Be careful what you wish for everyone. My Toyota Wish (no pun intended) has an absolute cluster of a button cluster (pun intended) for air controls. To change where the air comes out, you have to repeatedly push the same button and watch the LCD to see what you get. There's a button for windscreen defogging but it ramps up the fan slowly over about 10s or so so you end up trying to set it manually instead which means the same repeat pressing and watching the LCD. If the fan is off but warm air is wafting in the vents, you have to press "auto", turn the temperature knob down to minimum, then press "off". Nearly every action requires looking for visual feedback on the stupid LCD screen.

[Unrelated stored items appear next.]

-- ==== Sys2Proof/Machine/Launch.lean ====
section
/-! DEFINITION. Launch queues and the dispatcher, placement and team start, the aggregator, spawn and rget, the age boost, the
watchdog, and the end of waves, teams and grids (02 R23 to R43, R57 to R60; 14 R344 to R355; 21 R462). -/

namespace Sys2Proof.Machine

/-! ## Launch queues (18 Table 18-3; 14 R344; 21 R462) -/

/-- Launch queue q of a partition. -/
def State.queue? (s : State) (part q : Nat) : Option Queue := s.queues.find? fun x => x.part == part && x.q == q

/-- A launch queue written back. -/
def State.setQueue (s : State) (x : Queue) : State :=
  { s with queues := s.queues.map fun y => if y.part = x.part ∧ y.q = x.q then x else y }

/-- The physical address of a queue's descriptor. -/
def queueDesc (s : State) (p : Partition) (q : Nat) : Nat := get 0 s.out.ctrl p.id + 0x240 + 32 * q

/-- Entries a queue holds. -/
def Queue.held (x : Queue) : Nat := (x.tail + 2 ^ 32 - x.head) % 2 ^ 32

/-- TAIL advanced by one, in the queue and in its descriptor. -/
def advanceTail (s : State) (x : Queue) : State :=
  let tail := (x.tail + 1) % 2 ^ 32
  match s.part? x.part with
  | some p => (physPut s p.secure (queueDesc s p x.q + 0x14) 4 tail).setQueue { x with tail := tail }
  | none => s

/-- QRSV_READ: a ring slot reserved; the host reads its index, bit 63 of a full queue, and bits 63 and 62 of a queue that is
not set up (21 R462). -/
def qrsvRead (s : State) (part q : Nat) : State × Nat :=
  match s.queue? part q with
  | none => (s, 2 ^ 63 + 2 ^ 62)
  | some x => if 256 ≤ x.held then (s, 2 ^ 63) else (advanceTail s x, x.tail % 256)

/-- The value that a read by the host returned. -/
def State.answer (s : State) (x : Nat) : State := s.updOut fun o => { o with readback := BitVec.ofNat 128 x }

/-- Whether the host port is open: from boot stage 4 on (21 Table 21-3). -/
def State.hostOpen (s : State) : Bool := s.out.stage == 4

/-- The partition page and the offset in it that a BAR0 offset names. -/
def partPage (off : Nat) : Option (Nat × Nat) :=
  if 0x100000 ≤ off ∧ off < 0x200000 then some ((off - 0x100000) / 0x10000, off % 0x10000) else none

/-- The context page and the offset in it. -/
def ctxPageOf (off : Nat) : Option (Nat × Nat) :=
  if 0x1000000 ≤ off ∧ off < 0x2000000 then some ((off - 0x1000000) / 0x1000, off % 0x1000) else none

/-- Whether a function of the host port sees a page: the physical one sees all, virtual function n the page of partition n and
those of its contexts (21 R461). -/
def seesPage (s : State) (fn : Option Nat) (off : Nat) : Bool :=
  match fn with
  | none => true
  | some n =>
    match partPage off, ctxPageOf off with
    | some (p, _), _ => p == n
    | _, some (c, _) => ((s.part? n).map fun p => p.ctxs.contains c).getD false
    | _, _ => false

Too many vehicle manufacturers removed buttons to copy Tesla without thinking about why Tesla did it in the first place. Tesla removed those buttons because they were aiming for a low-cost driverless future with full self driving and automatic updates that change the feel of the car. If you put those features in a VW that doesn't regularly update and doesn't have consumer self driving program (at least yet) it doesn't really make sense.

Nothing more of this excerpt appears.